By analyzing data from 500 British citizens included in the UK Biobank, a database aimed at encouraging the prevention, diagnosis and treatment of certain diseases by providing data for population-based research, the researchers found many associations between the presence of the gene and the state of health of people.

"We were surprised that the version of the gene associated with consuming more sugar is associated with a reduction in body fat," says Timothy Frayling, a molecular geneticist at the University of Exeter and first author of the study he looked at. parameters targeted, especially weight, blood pressure, body fat distribution. The fact that surprised him the most was precisely the lower body fat in the presence of the common genetic variant of FGF21, that of type A.

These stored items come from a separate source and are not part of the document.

@[simp] theorem State.setDraws_regs (v : Draws) : (s.setDraws v).regs = s.regs := rfl
@[simp] theorem State.setDraws_pc (v : Draws) : (s.setDraws v).pc = s.pc := rfl
@[simp] theorem State.setDraws_flags (v : Draws) : (s.setDraws v).flags = s.flags := rfl
@[simp] theorem State.setDraws_xcr0 (v : Draws) : (s.setDraws v).xcr0 = s.xcr0 := rfl
@[simp] theorem State.setDraws_rtmActive (v : Draws) : (s.setDraws v).rtmActive = s.rtmActive := rfl
@[simp] theorem State.setDraws_rtmNest (v : Draws) : (s.setDraws v).rtmNest = s.rtmNest := rfl
@[simp] theorem State.setDraws_fallback (v : Draws) : (s.setDraws v).fallback = s.fallback := rfl
@[simp] theorem State.setDraws_rtmSaved (v : Draws) : (s.setDraws v).rtmSaved = s.rtmSaved := rfl
@[simp] theorem State.setDraws_writeSet (v : Draws) : (s.setDraws v).writeSet = s.writeSet := rfl
@[simp] theorem State.setDraws_readSet (v : Draws) : (s.setDraws v).readSet = s.readSet := rfl
@[simp] theorem State.setDraws_hleElided (v : Draws) : (s.setDraws v).hleElided = s.hleElided := rfl
@[simp] theorem State.setDraws_mem (v : Draws) : (s.setDraws v).mem = s.mem := rfl
@[simp] theorem State.setDraws_storeBuffer (v : Draws) : (s.setDraws v).storeBuffer = s.storeBuffer := rfl
@[simp] theorem State.setDraws_bus (v : Draws) : (s.setDraws v).bus = s.bus := rfl
@[simp] theorem State.setDraws_draws (v : Draws) : (s.setDraws v).draws = v := rfl
@[simp] theorem State.setDraws_params (v : Draws) : (s.setDraws v).params = s.params := rfl

end Sys2Proof.Machine
end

“This contrasts with the current perception that eating sugar is bad for your health. It can reduce body fat because the same allele also leads to a lower consumption of protein and fat in the diet, ”added Frayling.



But these aren't the only data the researchers found. The hormone FGF21, which is produced mainly in the liver, has multiple functions: it acts on the hypothalamus of the brain to suppress the intake of sugar and alcohol, stimulates the updating of glucose by the fat cells and acts as a sensitizer of the insulin. The analysis showed that although the "A version" of the FGF21 gene leads to a higher consumption of sugars and alcohol, it is also associated with higher blood pressure and a higher waist-to-hip ratio.

In practice, even if a lower percentage of body fat is recorded, that detected is concentrated mainly in the abdominal part instead of on the buttocks, thighs and hips, and could therefore be even more harmful to health. In addition, albeit slightly, those with this genetic variant have on average a higher blood pressure.

What is the purpose of this study then? Certainly, the authors say, it is useful to discover some genetic and biological aspects of obesity, starting from the analysis of the different variants of FGF21. Meanwhile, we? We do not exaggerate with sugars and always pay attention to our diet. Remember that a balanced diet is essential to avoid running into health problems.

Read also:


  • How to Stop Eating Sugar: The New York Times Guide
  • Those who drink a lot of water eat less sugars and saturated fats
  • Hypertension: sugar the real enemy of high blood pressure?